Goal of the exercise — Every record must be written out once more, with nothing added or omitted.

Top of Material to process

-- ==== Sys2Proof/Machine/Core.lean ====
section
/-! DEFINITION. The block as the host sees it. -/

/-- The block: its state, its step and its reset state. -/
def Sys2Proof.core : Host.Core := { State := Sys2Proof.Machine.State, Fault := Sys2Proof.Machine.Fault,
                                    Refusal := Sys2Proof.Machine.Refusal, step := Sys2Proof.Machine.step,
                                    reset := Sys2Proof.Machine.State.reset }
end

Bottom of Material to process

Task output —
-- ==== Sys2Proof/Machine/Core.lean ====
section
/-! DEFINITION. The block as the host sees it. -/

/-- The block: its state, its step and its reset state. -/
def Sys2Proof.core : Host.Core := { State := Sys2Proof.Machine.State, Fault := Sys2Proof.Machine.Fault,
                                    Refusal := Sys2Proof.Machine.Refusal, step := Sys2Proof.Machine.step,
                                    reset := Sys2Proof.Machine.State.reset }
end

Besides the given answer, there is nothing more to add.